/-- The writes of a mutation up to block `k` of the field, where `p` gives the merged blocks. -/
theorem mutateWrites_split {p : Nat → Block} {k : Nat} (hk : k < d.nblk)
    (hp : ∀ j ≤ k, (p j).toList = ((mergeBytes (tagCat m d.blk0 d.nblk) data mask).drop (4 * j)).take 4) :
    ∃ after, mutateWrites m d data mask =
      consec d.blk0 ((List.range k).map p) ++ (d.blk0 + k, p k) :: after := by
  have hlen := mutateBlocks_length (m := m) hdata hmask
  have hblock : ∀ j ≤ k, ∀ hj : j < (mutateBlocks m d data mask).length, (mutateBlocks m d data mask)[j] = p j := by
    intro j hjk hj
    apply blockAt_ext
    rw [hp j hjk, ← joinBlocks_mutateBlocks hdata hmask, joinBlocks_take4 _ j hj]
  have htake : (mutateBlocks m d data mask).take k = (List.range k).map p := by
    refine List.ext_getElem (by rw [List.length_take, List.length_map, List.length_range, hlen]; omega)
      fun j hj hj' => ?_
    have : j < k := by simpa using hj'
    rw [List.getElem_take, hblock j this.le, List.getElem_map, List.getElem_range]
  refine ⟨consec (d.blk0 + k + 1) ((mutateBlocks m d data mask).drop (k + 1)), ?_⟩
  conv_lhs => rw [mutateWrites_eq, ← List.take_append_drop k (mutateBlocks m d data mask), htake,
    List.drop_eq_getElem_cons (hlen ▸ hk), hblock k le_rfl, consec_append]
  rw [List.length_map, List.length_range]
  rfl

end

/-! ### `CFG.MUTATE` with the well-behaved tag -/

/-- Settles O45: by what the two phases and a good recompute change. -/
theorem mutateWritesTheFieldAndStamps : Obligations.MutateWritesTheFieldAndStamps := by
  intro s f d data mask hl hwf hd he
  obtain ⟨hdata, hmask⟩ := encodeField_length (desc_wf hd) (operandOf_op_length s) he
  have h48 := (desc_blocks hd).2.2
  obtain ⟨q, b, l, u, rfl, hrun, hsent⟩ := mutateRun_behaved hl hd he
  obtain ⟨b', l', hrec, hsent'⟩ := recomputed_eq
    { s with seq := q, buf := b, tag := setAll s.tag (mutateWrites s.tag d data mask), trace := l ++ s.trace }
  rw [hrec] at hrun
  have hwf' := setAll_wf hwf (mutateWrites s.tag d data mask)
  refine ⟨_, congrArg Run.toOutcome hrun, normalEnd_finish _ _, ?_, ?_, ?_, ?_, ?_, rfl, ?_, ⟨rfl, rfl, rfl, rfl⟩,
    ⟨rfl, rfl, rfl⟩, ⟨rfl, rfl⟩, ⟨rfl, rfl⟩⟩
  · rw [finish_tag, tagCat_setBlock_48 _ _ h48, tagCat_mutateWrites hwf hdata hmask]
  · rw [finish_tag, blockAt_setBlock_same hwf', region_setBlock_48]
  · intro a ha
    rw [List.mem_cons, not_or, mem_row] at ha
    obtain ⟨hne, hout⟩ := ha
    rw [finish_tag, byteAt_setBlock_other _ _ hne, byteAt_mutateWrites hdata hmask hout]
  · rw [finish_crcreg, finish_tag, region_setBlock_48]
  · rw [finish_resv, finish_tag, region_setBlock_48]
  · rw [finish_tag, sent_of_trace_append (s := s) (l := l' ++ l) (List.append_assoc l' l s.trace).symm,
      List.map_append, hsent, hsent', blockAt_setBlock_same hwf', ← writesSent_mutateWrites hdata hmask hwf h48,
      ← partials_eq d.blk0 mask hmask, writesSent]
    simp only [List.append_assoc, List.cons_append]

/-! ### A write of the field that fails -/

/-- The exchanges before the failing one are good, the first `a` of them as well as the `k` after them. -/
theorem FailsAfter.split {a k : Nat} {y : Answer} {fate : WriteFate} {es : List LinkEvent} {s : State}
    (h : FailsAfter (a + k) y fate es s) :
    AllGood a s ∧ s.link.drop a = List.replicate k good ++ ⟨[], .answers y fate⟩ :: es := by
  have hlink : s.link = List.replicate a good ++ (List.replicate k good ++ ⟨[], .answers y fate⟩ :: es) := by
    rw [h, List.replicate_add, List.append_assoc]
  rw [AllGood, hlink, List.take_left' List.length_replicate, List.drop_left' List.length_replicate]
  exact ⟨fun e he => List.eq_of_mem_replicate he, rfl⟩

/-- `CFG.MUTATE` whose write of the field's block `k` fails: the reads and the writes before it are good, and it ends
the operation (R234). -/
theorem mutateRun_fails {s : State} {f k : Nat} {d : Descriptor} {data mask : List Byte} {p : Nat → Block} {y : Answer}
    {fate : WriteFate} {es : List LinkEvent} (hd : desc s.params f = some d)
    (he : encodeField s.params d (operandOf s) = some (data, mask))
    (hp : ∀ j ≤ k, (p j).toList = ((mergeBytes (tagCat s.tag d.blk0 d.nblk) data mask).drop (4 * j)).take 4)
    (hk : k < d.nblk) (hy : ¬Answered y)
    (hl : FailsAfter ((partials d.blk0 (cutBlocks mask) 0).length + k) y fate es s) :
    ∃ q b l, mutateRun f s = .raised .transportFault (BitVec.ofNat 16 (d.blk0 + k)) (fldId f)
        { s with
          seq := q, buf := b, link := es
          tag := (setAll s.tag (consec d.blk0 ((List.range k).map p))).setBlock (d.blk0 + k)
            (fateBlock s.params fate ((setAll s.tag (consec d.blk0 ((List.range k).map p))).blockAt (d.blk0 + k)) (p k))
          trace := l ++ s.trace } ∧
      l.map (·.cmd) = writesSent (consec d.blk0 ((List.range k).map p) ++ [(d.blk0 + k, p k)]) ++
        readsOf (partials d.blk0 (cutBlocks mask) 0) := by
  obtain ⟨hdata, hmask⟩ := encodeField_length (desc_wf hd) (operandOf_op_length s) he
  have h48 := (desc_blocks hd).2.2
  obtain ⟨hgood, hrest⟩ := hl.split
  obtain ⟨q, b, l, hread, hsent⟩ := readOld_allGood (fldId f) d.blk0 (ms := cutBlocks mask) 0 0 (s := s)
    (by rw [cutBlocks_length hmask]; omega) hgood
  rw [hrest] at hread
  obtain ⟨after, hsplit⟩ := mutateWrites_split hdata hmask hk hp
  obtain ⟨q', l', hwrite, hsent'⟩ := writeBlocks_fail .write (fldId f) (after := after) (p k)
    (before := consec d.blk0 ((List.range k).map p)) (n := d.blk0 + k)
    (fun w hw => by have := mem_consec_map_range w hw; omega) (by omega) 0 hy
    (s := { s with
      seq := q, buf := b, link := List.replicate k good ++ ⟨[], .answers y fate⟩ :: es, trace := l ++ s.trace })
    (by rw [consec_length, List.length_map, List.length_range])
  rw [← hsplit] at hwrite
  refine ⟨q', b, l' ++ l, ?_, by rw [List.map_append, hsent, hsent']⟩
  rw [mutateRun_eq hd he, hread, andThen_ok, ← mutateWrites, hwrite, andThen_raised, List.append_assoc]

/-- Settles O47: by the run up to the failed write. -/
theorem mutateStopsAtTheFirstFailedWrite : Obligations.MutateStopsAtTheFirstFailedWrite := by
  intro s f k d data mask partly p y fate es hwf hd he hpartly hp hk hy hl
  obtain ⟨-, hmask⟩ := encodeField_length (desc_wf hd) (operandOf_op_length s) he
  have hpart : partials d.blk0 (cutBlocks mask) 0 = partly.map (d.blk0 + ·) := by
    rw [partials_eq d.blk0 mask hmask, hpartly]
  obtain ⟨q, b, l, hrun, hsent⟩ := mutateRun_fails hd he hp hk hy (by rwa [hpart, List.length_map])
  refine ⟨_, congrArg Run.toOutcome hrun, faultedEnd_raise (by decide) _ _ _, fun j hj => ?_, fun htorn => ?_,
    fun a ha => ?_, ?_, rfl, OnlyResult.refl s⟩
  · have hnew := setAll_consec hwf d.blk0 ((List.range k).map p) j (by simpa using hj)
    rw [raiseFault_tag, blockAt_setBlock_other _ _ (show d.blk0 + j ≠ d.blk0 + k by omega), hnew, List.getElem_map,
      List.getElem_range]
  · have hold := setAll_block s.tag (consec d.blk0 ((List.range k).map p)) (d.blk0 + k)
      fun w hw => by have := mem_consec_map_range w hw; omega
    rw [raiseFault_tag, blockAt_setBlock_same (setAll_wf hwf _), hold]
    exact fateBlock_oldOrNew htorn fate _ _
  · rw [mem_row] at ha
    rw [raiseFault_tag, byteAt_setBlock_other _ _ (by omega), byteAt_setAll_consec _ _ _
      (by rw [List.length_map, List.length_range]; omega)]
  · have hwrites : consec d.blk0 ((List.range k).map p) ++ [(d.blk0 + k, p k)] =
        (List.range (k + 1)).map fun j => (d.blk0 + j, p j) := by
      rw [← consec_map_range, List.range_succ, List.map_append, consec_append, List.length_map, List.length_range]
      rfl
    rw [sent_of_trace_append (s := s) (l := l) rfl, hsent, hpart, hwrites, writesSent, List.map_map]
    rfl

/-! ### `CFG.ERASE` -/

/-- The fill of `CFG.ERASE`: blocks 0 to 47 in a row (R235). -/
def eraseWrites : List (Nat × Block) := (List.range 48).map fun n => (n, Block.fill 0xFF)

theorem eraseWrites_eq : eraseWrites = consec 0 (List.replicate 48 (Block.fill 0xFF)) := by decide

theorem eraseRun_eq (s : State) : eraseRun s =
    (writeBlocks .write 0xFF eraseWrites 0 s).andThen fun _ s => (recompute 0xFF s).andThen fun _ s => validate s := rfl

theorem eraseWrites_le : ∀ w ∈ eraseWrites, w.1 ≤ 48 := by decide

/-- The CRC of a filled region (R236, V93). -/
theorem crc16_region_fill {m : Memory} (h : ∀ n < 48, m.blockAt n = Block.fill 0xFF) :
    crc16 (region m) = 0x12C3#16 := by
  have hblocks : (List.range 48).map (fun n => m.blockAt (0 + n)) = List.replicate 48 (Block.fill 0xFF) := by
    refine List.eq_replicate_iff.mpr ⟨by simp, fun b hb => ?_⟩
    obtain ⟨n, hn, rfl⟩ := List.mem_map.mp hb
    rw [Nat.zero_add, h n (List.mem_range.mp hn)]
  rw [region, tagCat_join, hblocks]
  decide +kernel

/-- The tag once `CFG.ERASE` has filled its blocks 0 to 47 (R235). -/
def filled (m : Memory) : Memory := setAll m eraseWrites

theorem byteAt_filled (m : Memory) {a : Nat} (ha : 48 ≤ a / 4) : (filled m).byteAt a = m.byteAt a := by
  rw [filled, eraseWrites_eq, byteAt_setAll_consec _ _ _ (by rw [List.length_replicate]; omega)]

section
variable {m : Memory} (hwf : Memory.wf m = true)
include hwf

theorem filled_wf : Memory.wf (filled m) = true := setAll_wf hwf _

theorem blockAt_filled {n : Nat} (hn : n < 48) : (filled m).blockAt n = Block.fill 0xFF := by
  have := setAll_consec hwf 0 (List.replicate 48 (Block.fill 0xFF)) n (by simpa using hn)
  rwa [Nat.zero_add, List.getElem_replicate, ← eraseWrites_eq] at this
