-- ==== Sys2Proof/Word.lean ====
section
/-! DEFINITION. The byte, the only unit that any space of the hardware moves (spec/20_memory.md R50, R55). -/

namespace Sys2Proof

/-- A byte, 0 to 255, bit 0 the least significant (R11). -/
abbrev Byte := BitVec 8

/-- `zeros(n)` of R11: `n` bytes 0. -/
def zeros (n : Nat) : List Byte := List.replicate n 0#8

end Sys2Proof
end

##########

» **The task**: Your task is to copy each line of the data above that holds "simpa".

» **Output below**:
    have : j < k := by simpa using hj'
  · have hnew := setAll_consec hwf d.blk0 ((List.range k).map p) j (by simpa using hj)
  have := setAll_consec hwf 0 (List.replicate 48 (Block.fill 0xFF)) n (by simpa using hn)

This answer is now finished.